A recent resource for performing GSEA-style analyses in R is from the
just-concluded Biocondcutor course (http://bioconductor.org ->
Workshops -> 2007 -> Introduction to Bioconductor -> GSEA ->
GSEA_Lecture.pdf. The main variant is that at step 3, non-specific
filtering, you'll use your Broad collections

> library(GSEABase)
> fl <- system.file("extdata", "Broad.xml", package="GSEABase")
> gsc <- getBroadSets(fl)

(not very big collection, just two sets!).

If you have identified the particular collections you'd like to work
with, then in an ideal world you'd be able to do something like

> gsc <- getBroadSets(asBroadUri(c('chr16q', 'GNF2_ZAP70'))

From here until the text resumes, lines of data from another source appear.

/-- A word whose index the pair's layout does not define decodes to the undefined-index row (R134, R162). -/
theorem decodeWord_of_undefined {cfg : Config} {q : PortPair} {w : BitVec 16} (h : cfg.reg q (wordIndex w) = none) :
    decodeWord cfg q w = .wrUndefinedIndex q (wordIndex w) (combinedValue (wordCarry w) (wordData w)) := by
  simp [decodeWord, h]

/-- What a host word decodes to has an encoding, whatever the operand sizes of the bitstream are. -/
theorem decodeWord_wellFormed (cfg : Config) (q : PortPair) (w : BitVec 16) (a p : Nat) :
    (decodeWord cfg q w).wellFormed cfg a p = true := by
  cases h : cfg.reg q (wordIndex w) with
  | none =>
    rw [decodeWord_of_undefined h]
    simp [Instr.wellFormed, Config.undefinedIndex, h]
  | some r =>
    rw [decodeWord_of_reg h]
    exact instrOfReg_wellFormed (Config.hasReg_of_reg h) _ _ a p

/-- Settles O3: the three cases are the three things a layout can give the word's index (a register with a row, START,
nothing), and each row is well-formed because the word's own index and code reach it. -/
theorem decodedHostWordsAreWellFormed : Obligations.DecodedHostWordsAreWellFormed := by
  intro cfg q w a p
  refine ⟨decodeWord_wellFormed cfg q w a p, fun r i hr hi => ?register, fun hs => ?start, decodeWord_of_undefined⟩
  case register => exact (decodeWord_of_reg hr).trans (instrOfReg_of_writeRow hi cfg)
  case start => exact (decodeWord_of_reg hs).trans (instrOfStart_eq_startRow cfg _ _)

end Sys2Proof

/-! Proofs of the statements on 10_state.md: what register writes store, what the host reads, and the invariant that
holds at reset and that every step keeps (R54, R56). -/

namespace Sys2Proof

/-! ## Host words -/

/-- The word of a pair names its index (R101). -/
@[simp] theorem wordIndex_pair (k : BitVec 6) (v : BitVec 10) : wordIndex (Claims.pair k v) = k :=
  wordIndex_valueWord k v

theorem wordData_pair (k : BitVec 6) (v : BitVec 10) : wordData (Claims.pair k v) = v.extractLsb' 0 8 :=
  BitVec.extractLsb'_append_eq_right

theorem wordCarry_pair (k : BitVec 6) (v : BitVec 10) : wordCarry (Claims.pair k v) = v.extractLsb' 8 2 := by
  unfold wordCarry Claims.pair
  rw [BitVec.extractLsb'_append_eq_of_le (by decide)]
  exact BitVec.extractLsb'_append_eq_left

/-- The carry and data of a pair are the value it carries (R102). -/
@[simp] theorem combinedValue_pair (k : BitVec 6) (v : BitVec 10) :
    combinedValue (wordCarry (Claims.pair k v)) (wordData (Claims.pair k v)) = v := by
  rw [wordCarry_pair, wordData_pair, combinedValue,
    BitVec.extractLsb'_append_extractLsb'_eq_extractLsb' (by decide)]
  exact BitVec.extractLsb'_eq_self

/-- A pair whose index is laid to a register decodes to the row that writes its value to the register. -/
theorem decodeWord_pair {cfg : Config} {q : PortPair} {k : BitVec 6} {r : Reg} {v : BitVec 10} {i : Instr}
    (hr : cfg.reg q k = some r) (hi : Claims.writeRow r v = some i) : decodeWord cfg q (Claims.pair k v) = i := by
  rw [decodeWord_of_reg ((congrArg (cfg.reg q) (wordIndex_pair k v)).trans hr)]
  exact instrOfReg_of_writeRow (by rwa [combinedValue_pair]) cfg

/-! ## What the bitstream's decoders do to the cursor -/

theorem BitCursor.port_faithful {cfg : Config} {c : BitCursor} :
    c.port.Faithful cfg.rom ↔ c.overrunLogged = decide (8 * cfg.romLength < c.cur) := Iff.rfl

theorem decodeHeader_faithful {cfg : Config} {p : BitPort} (h : p.Faithful cfg.rom) :
    (decodeHeader cfg p).2.Faithful cfg.rom := fetchField_faithful 8 h

theorem decodeOperands_faithful {cfg : Config} {p : BitPort} (a n : Nat) (op : BitVec 3) (h : p.Faithful cfg.rom) :
    (decodeOperands cfg a n op p).2.Faithful cfg.rom := by
  unfold decodeOperands
  cases cfg.operation op with
  | nextLine | unknown | stop => exact h
  | skip | changeArgSize | changePenSize => exact fetchField_faithful _ h
  | drawRun => exact fetchField_faithful _ (fetchField_faithful _ h)
  | copyRun => exact fetchFields_faithful _ _ (fetchField_faithful _ (fetchField_faithful _ h))

theorem decodeCommand_faithful {cfg : Config} {p : BitPort} (a n : Nat) (h : p.Faithful cfg.rom) :
    (decodeCommand cfg a n p).2.Faithful cfg.rom := decodeOperands_faithful a n _ (fetchField_faithful 3 h)

/-- The default configuration can be constructed (R345). -/
theorem Config.default_legal : Config.default.legal = true := by decide

end Sys2Proof

namespace Sys2Proof.Machine

/-! ## What a step runs -/

theorem step_of_idle {s : State} (h : fetch s = .idle) : step s = .next s := by simp [step, h]
theorem step_of_instr {s u : State} {i : Instr} (h : fetch s = .instr i u) : step s = exec i u := by simp [step, h]
theorem step_of_done {s : State} {r : Result} (h : fetch s = .done r) : step s = r := by simp [step, h]

/-- Outside an invocation an empty list of host entries leaves nothing to do (log 2). -/
theorem fetch_of_no_entry {s : State} (hd : s.decoder = .idle) (hi : s.inbox = []) : fetch s = .idle := by
  simp [fetch, hd, hi]

/-- Outside an invocation the host's next entry is served (R80). -/
theorem fetch_of_entry {s : State} {e : HostEntry} {es : List HostEntry} (hd : s.decoder = .idle)
    (hi : s.inbox = e :: es) : fetch s = serve e (s.withInbox es) := by
  simp [fetch, hd, hi]

theorem fetch_of_header {s : State} {c : BitCursor} (hd : s.decoder = .header c) : fetch s = fetchHeader c s := by
  simp [fetch, hd]

theorem fetch_of_running {s : State} {w : Working} (hd : s.decoder = .running w) : fetch s = fetchCommand w s := by
  simp [fetch, hd]

/-! ## The meaning of a decoded host word -/

/-- The data are bits 7:0 of the combined value (R102). -/
@[simp] theorem lowByte_combinedValue (c : BitVec 2) (d : Byte) : lowByte (combinedValue c d) = d :=
  BitVec.extractLsb'_append_eq_right

/-- A register that an index of a pair is laid to is on an existing pair B, or pair A reaches it. -/
theorem reached_of_reg {cfg : Config} {q : PortPair} {k : BitVec 6} {r : Reg} (h : cfg.reg q k = some r) :
    (cfg.eightLayer || (cfg.index .a r).isSome) = true := by
  cases q with
  | a => simp [Config.index_isSome.2 ⟨k, h⟩]
  | b =>
    simp only [Config.reg] at h
    split_ifs at h with he
    simp [he]

/-- Where pair B exists or pair A reaches the register, a WRB row is the register's write (R134). -/
theorem pairBWrite_of_reached {r : Reg} {s : State} (h : (s.config.eightLayer || (s.config.index .a r).isSome) = true)
    (f : BitVec 10 → State → State) (v : BitVec 10) : pairBWrite r f v s = f v s := if_pos h

/-- The row that writes a register that the configuration reaches is the register's rule (R132). -/
theorem exec_writeRow {r : Reg} {v : BitVec 10} {i : Instr} {s : State} (hi : Claims.writeRow r v = some i)
    (h : (s.config.eightLayer || (s.config.index .a r).isSome) = true) : exec i s = .next (writeReg r v s) := by
  revert hi h
  fun_cases Claims.writeRow r v <;> rintro ⟨⟩ h
  -- The WR rows are their register's rule by definition; the WRB rows are it where the register is reached.
  any_goals rfl
  all_goals exact congrArg _ (pairBWrite_of_reached h _ v)
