-- ==== Sys2Proof/Machine/State.lean ====
section
/-!
DEFINITION. The state of the engine and of its host interface, as plain data: the unit records of R20, R23, R25 and R27,
the live PRSC instances, the host threads and what the host has received; the faults and refusals; the state at reset.
-/

namespace Sys2Proof.Machine

/-! ## Memory -/

/-- BC0D's memo as (address, byte) cells: addresses strictly rising, and no cell equal to the seed 00 that an unlisted
address reads as (R27). -/
abbrev Memory := List Host.Cell

/-! ## Errors and results -/

/-- The `info` of `INTERNAL_INVARIANT`: a match without an encoding, or a text (R134). -/
inductive InvariantInfo where
  | pair (d len : Nat)
  | text (t : String)
deriving DecidableEq, Repr

/-- The five error kinds with their `info` (R134). -/
inductive EngineError where
  | usage (info : String)
  | malformedBackref (outLen : Nat) (offset : Int)
  | malformedTruncated (inPos : Nat)
  | resourceLimit (len : Nat)
  | internalInvariant (info : InvariantInfo)
deriving DecidableEq, Repr

/-- The success result of a command: bytes, an integer, a new PRSC instance, or nothing (R14, 45_host_interface.md). -/
inductive Result where
  | bytes (b : Bytes)
  | int (n : Nat)
  | handle (h : Nat)
  | unit
deriving DecidableEq, Repr

/-- What a command returns to its caller: a result, or exactly one error (R134). -/
inductive Response where
  | ok (r : Result)
  | error (e : EngineError)
deriving DecidableEq, Repr

/-! ## Unit instances -/

/-- `mode` of a decoder (R23, R27); BC0D uses `bytes` and `trace`. -/
inductive Mode where
  | bytes
  | size
  | trace
deriving DecidableEq, Repr

/-- `end` of PRSD (R23). -/
inductive PrsdEnd where
  | running
  | stop
  | cleanEnd
deriving DecidableEq, Repr

/-- The PRS decompressor's record (R23); `rd` holds `IN`, `in_pos`, `ctl` and `ctl_left`. `markIn` and `markBit` are the
input position and control-bit count at the start of the opcode now executing, which R108 reports. `sink` is the number
of the host sink that TRACE mode writes to (R129). -/
structure Prsd where
  rd : Reader
  mode : Mode
  maxOut : Nat
  out : Bytes
  outLen : Nat
  trace : List PrsRecord
  fin : PrsdEnd
  markIn : Nat
  markBit : Nat
  sink : Nat
deriving DecidableEq, Repr

/-- The BC0 decompressor's record (R27). `markIn` is the input position at the start of the opcode now executing (R122),
`done` says that the loop of R119 has been left and `Result()` comes next. -/
structure Bc0d where
  rd : Reader
  memo : Memory
  cur : BitVec 12
  mode : Mode
  out : Bytes
  outLen : Nat
  trace : List Bc0Record
  markIn : Nat
  done : Bool
  sink : Nat
deriving DecidableEq, Repr

/-- The PBS writer's fields of R20: `out`, `ctl_off`, `pend`, `npend`. The byte at `ctlOff` is a placeholder and not
final until it is backfilled (R157). -/
structure PbsWriter where
  out : Bytes
  ctlOff : Nat
  pend : Byte
  npend : Nat
deriving DecidableEq, Repr

/-- The PRS compressor's record (R20). -/
structure Prsc where
  level : Nat
  progress : Progress
  data : Bytes
  b : Nat
  w : PbsWriter
  closed : Bool
  failed : Bool
  result : Bytes
deriving DecidableEq, Repr

/-- The BC0 compressor's record (R25) and its callback (R30). `x` is the set `X`; its order is the key order of R26,
which the search computes. -/
structure Bc0c where
  d : Bytes
  n : Nat
  i : Nat
  x : List Nat
  out : Bytes
  gctl : Option Nat
  gbits : Nat
  progress : Progress
deriving DecidableEq, Repr

/-- A PRSC instance as the host's reference finds it (R125, R133). -/
inductive PrscSlot where
  /-- alive, with no command in flight on it -/
  | live (p : Prsc)
  /-- an ADD or CLOSE is running on it, step by step; its record is with that command -/
  | inFlight
  /-- discarded by the host -/
  | discarded
deriving DecidableEq, Repr

/-- What a launched PRSC command still has to do. -/
inductive PrscJob where
  /-- the loop of ADD (R81), then return nothing -/
  | adding
  /-- the loop of CLOSE (R82), then `EmitStop`, `Finish` and return the stream -/
  | closing
  /-- `prs_compress` (R124): the loop of ADD, then CLOSE -/
  | oneShot
deriving DecidableEq, Repr

/-- The command in flight on a host thread: none, or one unit instance (R18). -/
inductive Flight where
  | idle
  | prsd (p : Prsd)
  | bc0d (d : Bc0d)
  | bc0c (c : Bc0c)
  /-- `slot` is the host's reference to the instance; `prs_compress` has none -/
  | prsc (slot : Option Nat) (p : Prsc) (job : PrscJob)
deriving DecidableEq, Repr

/-! ## The host -/

/-- What a host thread does next, in its own code or in a progress callback it runs (R18, R133). -/
inductive HostAction where
  /-- issue a command and have its return: one atomic step (D1, R42) -/
  | issue (i : Instr)
  /-- issue a command and leave its unit instance to take its own steps (R18) -/
  | launch (i : Instr)
  /-- discard a PRSC instance, at any time (R125, R133) -/
  | discard (h : Nat)
  /-- return from the progress callback the thread is in (R132) -/
  | callbackReturn
deriving DecidableEq, Repr

/-- One line of Advance (R87): what it has still to do where a notification interrupts it. -/
inductive PrscMove where
  /-- `EmitLit(data[b])` (R89) -/
  | lit
  /-- emit the opcode of a match (R90 to R92) -/
  | emit (c : Code)
  /-- `Commit(n)` (R88) -/
  | commit (n : Nat)
  /-- case 6 of R86: `failed <- true`, and raise the error -/
  | fail (e : EngineError)
deriving DecidableEq, Repr

/-- A progress callback that has not returned yet (R132): the command that called it, exactly as it is at the notification,
with what it has still to do before its own loop goes on. -/
inductive Call where
  /-- BC0C, with the index steps still to make (R111, R114) -/
  | bc0c (c : Bc0c) (left : Nat)
  /-- PRSC, with the rest of its Advance (R87, R88) -/
  | prsc (slot : Option Nat) (p : Prsc) (job : PrscJob) (left : List PrscMove)
deriving DecidableEq, Repr

/-- A host thread (R47, R148): its coming actions, the command in flight on it, the callbacks it is in (innermost first),
what it has been returned, and the progress notifications made on it (R132). -/
structure Thread where
  host : List HostAction
  active : Flight
  calls : List Call
  responses : List Response
  notes : List Note
deriving DecidableEq, Repr

/-- The machine. `host`, `active`, `calls`, `responses` and `notes` are the current thread's (see `Thread`); `parked` are the
other threads; each entry of `schedule` says which thread moves at a coming step (0: the current one; `k + 1`: `parked[k]`);
`prscs` are the PRSC instances, the host's reference being the position; `sink` is what has been written to the host's
trace sinks, each entry with its sink's number. -/
structure State where
  host : List HostAction
  active : Flight
  calls : List Call
  responses : List Response
  notes : List Note
  parked : List Thread
  schedule : List Nat
  prscs : List PrscSlot
  sink : List (Nat × SinkItem)
deriving DecidableEq, Repr

/-! ## Stops -/

/-- Why the machine stops with a fault. -/
inductive Fault where
  /-- A progress callback never returns from its notification at `pos`, so the command never returns (R132 "Hang", R158,
  I5 "stuck"). Raised by the compression commands. Safe: the hardware makes no step either. -/
  | callbackHangs (pos : Nat)
  /-- A copy reads `OUT` at an index outside it. Raised by PRSD's copies in states that no run reaches (R35). Safe. -/
  | outRead (index : Nat)
  /-- A decode has run for more steps than its input can give. Raised by the decompression commands; no run reaches it
  (R162). Safe. -/
  | outOfSteps
  /-- A decoder's own loop has met an instruction of the other format or a host command; the decoders yield none. Safe. -/
  | foreignOpcode
deriving DecidableEq, Repr

/-- Why an instruction has no meaning. -/
inductive Refusal where
  /-- No meaning yet. Raised by an arm of `exec`. Safe. -/
  | notModelled (mnemonic : String)
  /-- A negative `level` (R9, D11, I3). Raised by `prs_compress` and `PRSC.NEW`. Safe. -/
  | negativeLevel
  /-- The host refers to no PRSC instance (R154 duty 2; R125 after a discard). Raised by `PRSC.ADD`, `PRSC.CLOSE` and a
  discard. Safe. -/
  | noPrscInstance (h : Nat)
  /-- The host issues ADD or CLOSE on a PRSC instance that a command is running on: from a second thread (R47, D21, I2), or
  from that command's own callback, which may not change what the command works on (R132, R133). Raised by `PRSC.ADD` and
  `PRSC.CLOSE`. Safe. -/
  | sharedPrscInstance (h : Nat)
  /-- A progress callback raises or unwinds from its notification at `pos` (R142, D31, I6). Raised by the compression
  commands. Safe. -/
  | callbackUnwinds (pos : Nat)
  /-- A host thread issues a command while one is in flight on it; a command runs to completion on the host's thread
  (45_host_interface.md, R18, R144). Raised by every host command. Safe. -/
  | threadBusy
  /-- A PRS opcode with no running PRSD instance: an opcode exists only in a decoder's stream (R99). Safe. -/
  | noPrsDecoder
  /-- A BC0 opcode with no running BC0D instance (R119). Safe. -/
  | noBc0Decoder
  /-- A return from a callback on a host thread that is in none (R132). Raised by that host action. Safe. -/
  | noCallback
  /-- A stream opcode launched as if it were a host command. Safe. -/
  | notACommand
deriving DecidableEq, Repr

/-- The outcome of a step of this machine. -/
abbrev Out := Host.Outcome State Fault Refusal

/-- What the machine turns to at a step: an instruction with the state it executes in, or, where the step executes none
(an idle thread, a loop's exit, a compressor's iteration), the outcome itself. -/
inductive Fetched where
  | run (i : Instr) (s : State)
  | outcome (o : Out)

/-! ## Reset -/

/-- The engine has no power-on reset and holds nothing between commands (R151, R153): no command is in flight, no PRSC
instance is alive, the host has issued nothing and received nothing. Each unit's own reset is its creation. -/
def State.reset : State :=
  { host := [], active := .idle, calls := [], responses := [], notes := [], parked := [], schedule := [], prscs := [], sink := [] }

end Sys2Proof.Machine
end

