@[simp] theorem State.respond_calls (s : State) (r : Response) :
    (State.respond s r).calls = s.calls := rfl

@[simp] theorem State.respond_active (s : State) (r : Response) :
    (State.respond s r).active = s.active := rfl

@[simp] theorem State.respond_responses (s : State) (r : Response) :
    (State.respond s r).responses = s.responses ++ [r] := rfl

@[simp] theorem State.respond_notes (s : State) (r : Response) :
    (State.respond s r).notes = s.notes := rfl

@[simp] theorem State.respond_parked (s : State) (r : Response) :
    (State.respond s r).parked = s.parked := rfl

@[simp] theorem State.respond_schedule (s : State) (r : Response) :
    (State.respond s r).schedule = s.schedule := rfl

@[simp] theorem State.respond_prscs (s : State) (r : Response) :
    (State.respond s r).prscs = s.prscs := rfl

@[simp] theorem State.respond_sink (s : State) (r : Response) :
    (State.respond s r).sink = s.sink := rfl

@[simp] theorem State.writeSink_host (s : State) (k : Nat) (l : List SinkItem) :
    (State.writeSink s k l).host = s.host := rfl

@[simp] theorem State.writeSink_calls (s : State) (k : Nat) (l : List SinkItem) :
    (State.writeSink s k l).calls = s.calls := rfl

@[simp] theorem State.writeSink_active (s : State) (k : Nat) (l : List SinkItem) :
    (State.writeSink s k l).active = s.active := rfl

@[simp] theorem State.writeSink_responses (s : State) (k : Nat) (l : List SinkItem) :
    (State.writeSink s k l).responses = s.responses := rfl

@[simp] theorem State.writeSink_notes (s : State) (k : Nat) (l : List SinkItem) :
    (State.writeSink s k l).notes = s.notes := rfl

@[simp] theorem State.writeSink_parked (s : State) (k : Nat) (l : List SinkItem) :
    (State.writeSink s k l).parked = s.parked := rfl

@[simp] theorem State.writeSink_schedule (s : State) (k : Nat) (l : List SinkItem) :
    (State.writeSink s k l).schedule = s.schedule := rfl

@[simp] theorem State.writeSink_prscs (s : State) (k : Nat) (l : List SinkItem) :
    (State.writeSink s k l).prscs = s.prscs := rfl

@[simp] theorem State.writeSink_sink (s : State) (k : Nat) (l : List SinkItem) :
    (State.writeSink s k l).sink = s.sink ++ l.map (fun x => (k, x)) := rfl

@[simp] theorem State.switchTo_host (s : State) (k : Nat) (t : Thread) :
    (State.switchTo s k t).host = t.host := rfl

@[simp] theorem State.switchTo_calls (s : State) (k : Nat) (t : Thread) :
    (State.switchTo s k t).calls = t.calls := rfl

@[simp] theorem State.switchTo_active (s : State) (k : Nat) (t : Thread) :
    (State.switchTo s k t).active = t.active := rfl

@[simp] theorem State.switchTo_responses (s : State) (k : Nat) (t : Thread) :
    (State.switchTo s k t).responses = t.responses := rfl

@[simp] theorem State.switchTo_notes (s : State) (k : Nat) (t : Thread) :
    (State.switchTo s k t).notes = t.notes := rfl

@[simp] theorem State.switchTo_parked (s : State) (k : Nat) (t : Thread) :
    (State.switchTo s k t).parked = s.parked.set k s.thread := rfl

@[simp] theorem State.switchTo_schedule (s : State) (k : Nat) (t : Thread) :
    (State.switchTo s k t).schedule = s.schedule := rfl

@[simp] theorem State.switchTo_prscs (s : State) (k : Nat) (t : Thread) :
    (State.switchTo s k t).prscs = s.prscs := rfl

@[simp] theorem State.switchTo_sink (s : State) (k : Nat) (t : Thread) :
    (State.switchTo s k t).sink = s.sink := rfl

@[simp] theorem State.thread_host (s : State) :
    (State.thread s).host = s.host := rfl

@[simp] theorem State.thread_calls (s : State) :
    (State.thread s).calls = s.calls := rfl

@[simp] theorem State.thread_active (s : State) :
    (State.thread s).active = s.active := rfl

@[simp] theorem State.thread_responses (s : State) :
    (State.thread s).responses = s.responses := rfl

@[simp] theorem State.thread_notes (s : State) :
    (State.thread s).notes = s.notes := rfl

@[simp] theorem State.reset_host : State.reset.host = [] := rfl

@[simp] theorem State.reset_calls : State.reset.calls = [] := rfl

@[simp] theorem State.reset_active : State.reset.active = .idle := rfl

@[simp] theorem State.reset_responses : State.reset.responses = [] := rfl

@[simp] theorem State.reset_notes : State.reset.notes = [] := rfl

@[simp] theorem State.reset_parked : State.reset.parked = [] := rfl

@[simp] theorem State.reset_schedule : State.reset.schedule = [] := rfl

@[simp] theorem State.reset_prscs : State.reset.prscs = [] := rfl

@[simp] theorem State.reset_sink : State.reset.sink = [] := rfl

@[simp] theorem State.release_active (s : State) : s.release.active = .idle := by
  unfold State.release; split <;> rfl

to retrieve these sets from the Broad website. Unfortunately, the
Broad changed their DB access to not export the XML required by
getBroadSets; they are in the process of re-enabling that export
service, and getBroadSets will work when that ability is restored. In
the mean time, you can visit the Broad site, register, and then
download and extract

http://www.broad.mit.edu/gsea/resources/files_to_download_locally_on_firewall_issues.zip

You'll then be able to

gsc <- getBroadSets("path/to/msigdb_v2.xml")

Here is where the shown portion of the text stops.